/-- Move rows to LPDDR5X where the backwater has or gets room (R291, R292, R297): those in HBM3E or on their way back to it. Rows that wait
to leave already are asked again where the new rank goes ahead (R291 stage 1). -/
def rowsOut (s : State) (b rank : Nat) (ids : List Nat) : Bool × State :=
  let k := kvOf s b
  let out := ids.filter fun id => (rowOf k id).any fun r => r.state != .clearing && (r.tier == 1 || r.moving == some 1)
  match bwRoom s b (rowSlots k (out.filter fun id => (rowOf k id).any fun r => !rowInBw r)) with
  | (false, s) => (false, s)
  | (true, s) => (true, out.foldl (fun s id => moveRow s b id 2 rank) s)

/-! ### The list area (R561) -/

/-- Pages of a page list and of a summary array of `np` pages, for one layer (R561). -/
def listPages (k : Kv) (heads np : Nat) : Nat × Nat :=
  (cdiv (np * heads * 16) 4096, cdiv (np * heads * srecOf (dhOf (kvFld k 0 1))) 4096)

/-- The arrays of a booking for a context, in pages: for each layer a page list and a summary array (R561). -/
def bookShape (k : Kv) (layers heads ctx : Nat) : List Nat :=
  let (a, b) := listPages k heads (cdiv ctx 256)
  (List.replicate layers [a, b]).flatten

/-- First page of the second part of the list area, and its pages (R561). -/
def listPart (k : Kv) : Nat × Nat :=
  let n := cdiv (kvFld k 224 255 * 1088) 4096
  (kvFld k 256 303 / 4096 + n, kvFld k 320 351 - n)

/-- The booked ranges of the list area, of requests, of pad rows and of conversations but one. -/
def bookings (s : State) (b skip : Nat) : List (Nat × Nat) :=
  (((liveReqs s b).map (·.book)).flatten ++
    ((s.serving.groups.filter fun g => g.basin == b && g.padRow.isSome).map (·.padBook)).flatten ++
    (((kvOf s b).convs.filter fun c => c.conv != skip).map (·.book)).flatten).filter fun x => x.2 != 0

/-- The lowest place among ranges of a part (first page, pages) where an array of `n` pages fits. -/
def arrayAt (part : Nat × Nat) (bs : List (Nat × Nat)) (n : Nat) : Option Nat :=
  let fit (p : Nat) : Bool := part.1 ≤ p && p + n ≤ part.1 + part.2 && bs.all fun x => x.1 + x.2 ≤ p || p + n ≤ x.1
  if n = 0 then some part.1
  else ((part.1 :: bs.map fun x => x.1 + x.2).filter fit).foldl (fun best p => match best with
    | none => some p
    | some q => some (min q p)) none

/-- Book arrays of a list area, each in whole consecutive pages (R125, R561). The pages that are unbooked need not lie together. -/
def bookArrays (part : Nat × Nat) (bs : List (Nat × Nat)) : List Nat → Option (List (Nat × Nat))
  | [] => some []
  | n :: l => match arrayAt part bs n with
    | none => none
    | some p => (bookArrays part ((p, n) :: bs) l).map fun r => (p, n) :: r

/-- A booking of a context in the unbooked part of a basin's list area, none where it does not fit (R561). -/
def bookingAt (s : State) (b skip layers heads ctx : Nat) : Option (List (Nat × Nat)) :=
  let k := kvOf s b
  bookArrays (listPart k) ((bookings s b skip).filter fun x => x.2 != 0) (bookShape k layers heads ctx)

/-- A booking cut to what a context uses (R561): each array keeps its first pages. -/
def bookCut (k : Kv) (layers heads ctx : Nat) (book : List (Nat × Nat)) : List (Nat × Nat) :=
  (book.zip (bookShape k layers heads ctx)).map fun x => (x.1.1, min x.1.2 x.2)

/-- A page of the list area lies in a booking. -/
def inBook (book : List (Nat × Nat)) (p : Nat) : Bool := book.any fun x => x.1 ≤ p && p < x.1 + x.2

/-- Address of a layer's page list and of its summary array in a booking (R561). -/
def listAt (book : List (Nat × Nat)) (layer : Nat) : Nat × Nat :=
  (4096 * (book.getD (2 * layer) (0, 0)).1, 4096 * (book.getD (2 * layer + 1) (0, 0)).1)

/-! ### Commands (R278, R377) -/

/-- The record names a change other than TTL_S. -/
def kvMoreThanTtl (old new : BitVec 384) : Bool :=
  let m : BitVec 384 := BitVec.ofNat 384 (0xFFFFFFFF * 2 ^ 32)
  (old &&& ~~~m) != (new &&& ~~~m)

/-- The checks of KV.CONFIGURE in order (R279); ST_OK when all pass. -/
def kvCfgCheck (s : State) (b : Nat) (rec : BitVec 384) : Nat :=
  let k := kvOf s b
  let n : Kv := { cfg := rec }
  let f := kvFld n
  let arena := (hotSlots n + bwSlots n) * kvSpan n
  let taken (addr pages : Nat) : Bool := 0 < pages && s.tiers.pages.any fun e =>
    e.basin == b && inRegion addr pages e.page && !(e.kind == .kv && inStore k e.page)
  if f 3 31 != 0 || f 112 127 != 0 || f 304 319 != 0 || f 352 383 != 0 || f 0 1 == 3 || f 32 63 < 1 || 604800 < f 32 63 ||
      hotSlots n < c0Slots n || f 64 111 % 4096 != 0 || f 256 303 % 4096 != 0 || 4096 * f 320 351 < 1088 * f 224 255 then stDescInvalid
  else if (arena != 0 && !inTiered (f 64 111) (4096 * arena)) || (f 320 351 != 0 && !inTiered (f 256 303) (4096 * f 320 351)) then
    stIndexRange
  else if !disjoint' (f 64 111) (4096 * arena) (f 256 303) (4096 * f 320 351) || taken (f 64 111) arena || taken (f 256 303) (f 320 351) then
    stDescInvalid
  else if kvMoreThanTtl k.cfg rec && k.rows.any (fun r => !r.pad) then stKvBusy
  else
    let out (t : Nat) : Nat := (s.tiers.pages.map fun e => if e.basin == b && e.kind != .kv then
      b2n (e.homeT == t) + b2n (t == 1 && e.copy.isSome) + b2n ((e.moving.map (·.1)) == some t && e.homeT != t) else 0).sum
    if hbmQuota s b < out 1 + hotSlots n * kvSpan n + f 320 351 || lpxQuota s b < out 2 + bwSlots n * kvSpan n then stMemQuota
    else stOk
where
  disjoint' (a n c m : Nat) : Bool := n = 0 || m = 0 || a + n ≤ c || c + m ≤ a

/-- A new booking for each live request after a new list area (log entry 22). -/
def rebook (s : State) (b : Nat) : State :=
  (liveReqs s b).foldl (fun s r =>
    let put (book : List (Nat × Nat)) (s : State) : State := { s with serving := { s.serving with
      requests := updW (fun x => x.basin == b && x.tag == r.tag) (fun x => { x with book := book }) s.serving.requests } }
    let s := put [] s
    put ((bookingAt s b 0 r.layers r.heads (r.start + r.prompt.length + rMaxnew r)).getD []) s) s

/-- KV.CONFIGURE (R279): checked in order; more than a new TTL_S maps the new list area and releases every pad row. -/
def execKvConfigure (h : Hdr) (rec : BitVec 384) (s : State) : Res :=
  hostCmd s h 0x0400 false none (.kvConfigure h rec) fun s =>
    let b := h.basin
    let st := kvCfgCheck s b rec
    if st != stOk then reply s h 0x0400 st []
    else
      let k := kvOf s b
      let s :=
        if kvMoreThanTtl k.cfg rec then
          let old := (s.tiers.pages.filter fun e => e.basin == b && e.kind == .kv).map (·.page)
          let s := unmapPages s b old
          let s := { s with serving := { s.serving with
            groups := updW (fun g => g.basin == b) (fun g => { g with padRow := none, padBook := [] }) s.serving.groups } }
          let s := setKv s b fun k => { k with cfg := rec, rows := [], nodes := [] }
          let la := kvFld (kvOf s b) 256 303 / 4096
          rebook (mapPages s b .kv 1 ((List.range (kvFld (kvOf s b) 320 351)).map (· + la))) b
        else setKv s b fun k => { k with cfg := rec }
      reply (setKv s b fun k => { k with stats := {} }) h 0x0400 stOk []

/-- ROWS_HBM, ROWS_LPX and SHARED_NAMED of a list of rows (R377). -/
def rowCounts (k : Kv) (ids : List Nat) : Nat × Nat × Nat :=
  let rs := ids.filterMap (rowOf k)
  ((rs.filter fun r => r.state != .shared && r.tier == 1).length, (rs.filter fun r => r.state != .shared && r.tier == 2).length,
    (rs.filter fun r => r.state == .shared).length)

/-- The status for an identifier that names no conversation (R299). -/
def convMissing (s : State) (b c : Nat) : Nat := if (kvOf s b).gone.contains c then stKvExpired else stKvUnknown

/-- KV.QUERY (R278, R377): STATE 1 RESUMING while a KV.RESUME is open, or while rows of a conversation that a request has taken over are
still on their way to HBM3E (R299). -/
def execKvQuery (h : Hdr) (conv : Nat) (s : State) : Res :=
  hostCmd s h 0x0401 false none (.kvQuery h conv) fun s =>
    let k := kvOf s h.basin
    let ans (st : Nat) (ids : List Nat) (left : Nat) : State :=
      let c := rowCounts k ids
      reply s h 0x0401 stOk [.u8 st, .u32 c.1, .u32 c.2.1, .u32 c.2.2, .u32 left]
    let back (ids : List Nat) : Bool := ids.all fun id => (rowOf k id).any fun r => r.tier == 1 && r.moving.isNone
    match convOf s h.basin conv, convTaken s h.basin conv with
    | some c, _ => ans (b2n c.resuming) c.rows (convLeft s c)
    | none, some r => ans (if r.state == .queued && !back r.rows then 1 else 2) r.rows 0
    | none, none => reply s h 0x0401 (convMissing s h.basin conv) []

/-- KV.DROP (R300): ends a paused conversation, unless it is being resumed or has been taken over. -/
def execKvDrop (h : Hdr) (conv : Nat) (s : State) : Res :=
  let b := h.basin
  let busy := (convOf s b conv).any (·.resuming) || (convTaken s b conv).isSome
  hostCmd s h 0x0403 false (if busy then none else some (.conv conv)) (.kvDrop h conv) fun s =>
    if busy then reply s h 0x0403 stKvBusy []
    else match convOf s b conv with
      | none => reply s h 0x0403 (convMissing s b conv) []
      | some _ => reply (endConv s b conv 3) h 0x0403 stOk []

/-- KV.PREFIX_FLUSH (R287): every idle node of the variant, or of all, is freed; the reply follows the clearing. -/
def execKvPrefixFlush (h : Hdr) (vid : Nat) (s : State) : Res :=
  hostCmd s h 0x0404 false (some (.ptree vid)) (.kvPrefixFlush h vid) fun s =>
    let b := h.basin
    let ns := (kvOf s b).nodes.filter fun n => (vid == 0 || n.vid == vid) && rowRefs s b n.row == 0
    let s := ns.foldl (fun s n => freeNode s b n) s
    if ns.isEmpty then reply s h 0x0404 stOk [.u32 0]
    else
      let s := setKv s b fun k => { k with flushing := k.flushing ++ [(vid, ns.length, ns.map (·.row))] }
      let s := deferCmd s { h := h, opcode := 0x0404, obj := .ptree vid }
      settleFlush s b

/-- The accounting record (R303). -/
def kvStatsWord (s : State) (b : Nat) : Nat :=
  let k := kvOf s b
  let idle := (k.nodes.filter fun n => rowRefs s b n.row == 0).length
  let susp := ((liveReqs s b).filter fun r => r.state == .suspended).length
  slotsOf (fun r => r.tier == 1) k + 2 ^ 32 * c0Booked s b + 2 ^ 64 * slotsOf (fun r => r.tier == 2) k +
    2 ^ 96 * (k.rows.filter fun r => r.state == .shared).length + 2 ^ 128 * idle + 2 ^ 160 * k.convs.length +
    2 ^ 192 * sat 16 susp + 2 ^ 256 * k.stats.hits + 2 ^ 320 * k.stats.misses + 2 ^ 352 * k.stats.collisions +
    2 ^ 384 * k.stats.expiredTtl + 2 ^ 416 * k.stats.expiredReclaim + 2 ^ 448 * k.stats.cacheWaits

/-- KV.STATS (R303). -/
def execKvStats (h : Hdr) (s : State) : Res :=
  hostCmd s h 0x0405 false none (.kvStats h) fun s => reply s h 0x0405 stOk [.record 64 (kvStatsWord s h.basin)]

/-- KV_TTL_CHECK (R298): at a whole second, every conversation whose E has been reached ends, but not one whose rows a
KV.RESUME started anew. -/
def execKvTtlCheck (s : State) : Res :=
  if s.now % 1000000000 != 0 then .next s
  else .next ((List.range 16).foldl (fun s b =>
    ((kvOf s b).convs.filter (convDue s)).foldl (fun s c => endConv s b c.conv 0) s) s)

end Sys2Proof.Machine
end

(PROBLEM DETAILS): I need every line of the material that includes "setKv", so please copy them out.

(TASK SOLUTION):
          let s := setKv s b fun k => { k with cfg := rec, rows := [], nodes := [] }
        else setKv s b fun k => { k with cfg := rec }
      reply (setKv s b fun k => { k with stats := {} }) h 0x0400 stOk []
      let s := setKv s b fun k => { k with flushing := k.flushing ++ [(vid, ns.length, ns.map (·.row))] }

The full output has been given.